[Directions for this task]:
Filter on the word "fracAdd": copy each matching line from the listing below.
Segment Open
-- ==== Sys2Proof/Machine/Layers.lean ====
section
/-! DEFINITION. Commands on layers, still buffers, the wall map, outputs and check rectangles, with their budgets
(05_composition R179–R201; 06_scanout R205, R206, R218–R221; 07_cascade_link R236). -/

namespace Sys2Proof.Machine

/-! ### Budgets (05 R200, 07 R236) -/

/-- A sum of fractions, numerator and denominator. -/
def fracAdd (a b : Nat × Nat) : Nat × Nat := if b.2 = 0 then a else (a.1 * b.2 + b.1 * a.2, a.2 * b.2)
def fracSum (l : List (Nat × Nat)) : Nat × Nat := l.foldl fracAdd (0, 1)
def fracLe (a : Nat × Nat) (k : Nat) : Bool := decide (a.1 ≤ k * a.2)

/-- The number of bits set below bit `n`. -/
def bitCount (n x : Nat) : Nat := ((List.range n).filter (bit x)).length

/-- A configuration of the composition engine: outputs, enabled definitions and bindings. The sums over enabled layers
take every one, also where its output does not run (05 R200). -/
structure CompPlan where
  outs : List (Nat × Output)
  defs : List (List Nat)
  binds : List Binding
deriving DecidableEq, Repr

/-- The configuration as it stands: of each slot its pending definition, else its active one. -/
def planNow (s : State) : CompPlan :=
  { outs := s.send.outs
    defs := (s.send.layers.filterMap fun p => nextDef p.2).filter dEnable
    binds := s.send.streams.filterMap fun p => p.2.map Stream.bind }

/-- The output of a definition, running or not. -/
def planOut (p : CompPlan) (d : List Nat) : Output := ((p.outs.find? fun q => q.1 == dOutput d).map Prod.snd).getD Output.cold

/-- The outputs that run. -/
def planOn (p : CompPlan) : List (Nat × Output) := p.outs.filter fun q => q.2.enable

/-- Overlap of [at, at + n) with [0, hi). -/
def clipLen (at_ : Int) (n hi : Nat) : Nat := (min (at_ + n) hi - max at_ 0).toNat

/-- Composition budget: layer-pixels per second. -/
def compTerms (p : CompPlan) : List (Nat × Nat) :=
  ((planOn p).map fun q => (q.2.width * q.2.height * q.2.views * q.2.num, q.2.den)) ++
  p.defs.map fun d =>
    let x := planOut p d
    (clipLen (dDestX d) (dDestW d) x.width * clipLen (dDestY d) (dDestH d) x.height * bitCount 4 (dViews d) * x.num, x.den)

/-- Four times the bytes per pixel of a stream (R172). -/
def streamQuad (b : Binding) : Nat := 4 * pgBytes b.sampling b.depth / max 1 (pgPixels b.sampling b.depth)

/-- Four times the bytes per pixel of a definition's source; 0 where it has none. -/
def srcQuad (s : State) (d : List Nat) : Nat :=
  match dType d with
  | 0 => (match stream s (dSource d) with
    | some x => streamQuad x.bind
    | none => 0)
  | 1 => (match stillBuf s (dSource d) with
    | some b => 4 * stillBytes b.format
    | none => 0)
  | _ => 0

/-- DRAM budget: bytes per second. -/
def dramTerms (s : State) (p : CompPlan) : List (Nat × Nat) :=
  (p.binds.map fun b => (b.width * b.height * streamQuad b * b.rateNum, 4 * b.rateDen)) ++
  p.defs.map fun d =>
    let x := planOut p d
    (dCropW d * dCropH d * srcQuad s d * bitCount 4 (dViews d) * x.num * (if dRotate d % 2 = 1 then 2 else 1), 4 * x.den)

/-- Line stores: source pixels. -/
def storePixels (p : CompPlan) : Nat := ((p.defs.filter fun d => decide (dType d < 2)).map fetchW).sum

/-- Shortest active time of an output's frames (06 R208). -/
def minActive (x : Output) : Nat := x.den * secTicks / max 1 x.num - x.vb

/-- Pixel capacity of a port by its rate, and ten or 33 cell times with their scale (R230, R236). -/
def portPixels (rate : Nat) : Nat :=
  match rate with
  | 0 => 1000000000
  | 1 => 500000000
  | _ => 194117647
def cellTimeOk (rate line cells : Nat) : Bool :=
  match rate with
  | 0 => decide (cells * 512 ≤ 10 * line)
  | 1 => decide (cells * 1024 ≤ 10 * line)
  | _ => decide (cells * 8704 ≤ 33 * line)

/-- The frame and line conditions of the cascade capacity (R236). -/
def cascadeOk (rate : Nat) (x : Output) : Bool :=
  decide (100 * x.width * x.height * x.views * x.num ≤ 99 * portPixels rate * x.den) &&
    cellTimeOk rate (minActive x / max 1 x.height) (cdiv ((3 * tripletsOf x.width x.views + 4) * 25) 24)

/-- The budget that a configuration breaks, by its DETAIL (13_mailbox R496). -/
def overBudget (s : State) (p : CompPlan) : Option Nat :=
  if fracLe (fracSum (compTerms p)) 16000000000 = false then some 1
  else if fracLe (fracSum (dramTerms s p)) 100000000000 = false then some 2
  else if 66628 < storePixels p then some 3
  else if ((planOn p).all fun q => cascadeOk (keyU s 0x0202 q.1 1) q.2) = false then some 4
  else none

/-! ### LAYER_DEFINE (R185, R186) -/

/-- The payload word of a definition's first field out of its range. -/
def defBad (d : List Nat) : Option Nat :=
  let inSize := fun n => decide (1 ≤ n) && decide (n ≤ 16384)
  if dLoss d = 3 then some 0
  else if 8 < dTransfer d then some 1
  else if (dType d = 0 ∧ 7 < dSource d) ∨ (dType d = 3 ∧ 4 < dSource d) then some 1
  else if inSize (dCropW d) = false ∨ inSize (dCropH d) = false then some 3
  else if inSize (dDestW d) = false ∨ inSize (dDestH d) = false then some 5
  else if dStep d = 0 then some 6
  else none

def bodyLayerDefine : Body := fun c s =>
  let d := (List.range 25).map (pw c)
  match defBad d with
  | some i => (s, rBad .badParam i)
  | none =>
    let k := bits (pw c 0) 24 6
    (setLayer s k { layer s k with staged := some d }, rOk)

def opLayerDefine : OpSpec := opS 0x30 stRdRnHoSa false (some 25)
def execLayerDefine (c : Cmd) (s : State) : Host.Outcome State Fault Refusal := live s (runCmd opLayerDefine noBuild bodyLayerDefine c)

/-! ### LAYER_COMMIT (R196–R198; 06 R211) -/

/-- The slots that a commit names. -/
def maskSlots (c : Cmd) : List Nat := (List.range 64).filter fun i => bit (pw c (i / 32)) (i % 32)

/-- Size of a definition's source; `none` where it is not bound or not registered. -/
def srcSize (s : State) (d : List Nat) : Option (Nat × Nat) :=
  if dType d = 0 then (stream s (dSource d)).map fun x => (x.bind.width, x.bind.height)
  else (stillBuf s (dSource d)).map fun b => (b.width, b.height)

/-- A scaling ratio lies in R189. -/
def ratioOk (sIn sOut : Nat) : Bool := sIn == sOut || (decide (sIn ≤ 16 * sOut) && decide (sOut ≤ 64 * sIn))

/-- A staged definition fits its output's views and its source. -/
def defFits (s : State) (d : List Nat) : Bool :=
  decide (dViews d < 2 ^ (outp s (dOutput d)).views) &&
    (decide (2 ≤ dType d) ||
      (match srcSize s d with
      | none => false
      | some (w, h) => decide (dCropX d + dCropW d ≤ w) && decide (dCropY d + dCropH d ≤ h) &&
          ratioOk (fetchW d) (dDestW d) && ratioOk (fetchH d) (dDestH d)))

/-- The slots with the named staged definitions made pending. -/
def pendSlots (s : State) (l : List Nat) : Tab LayerSlot :=
  l.foldl (fun t k => tabUpd LayerSlot.cold t k fun x => { x with pend := x.staged }) s.send.layers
Segment Closed
[Task output]:
def fracAdd (a b : Nat × Nat) : Nat × Nat := if b.2 = 0 then a else (a.1 * b.2 + b.1 * a.2, a.2 * b.2)
def fracSum (l : List (Nat × Nat)) : Nat × Nat := l.foldl fracAdd (0, 1)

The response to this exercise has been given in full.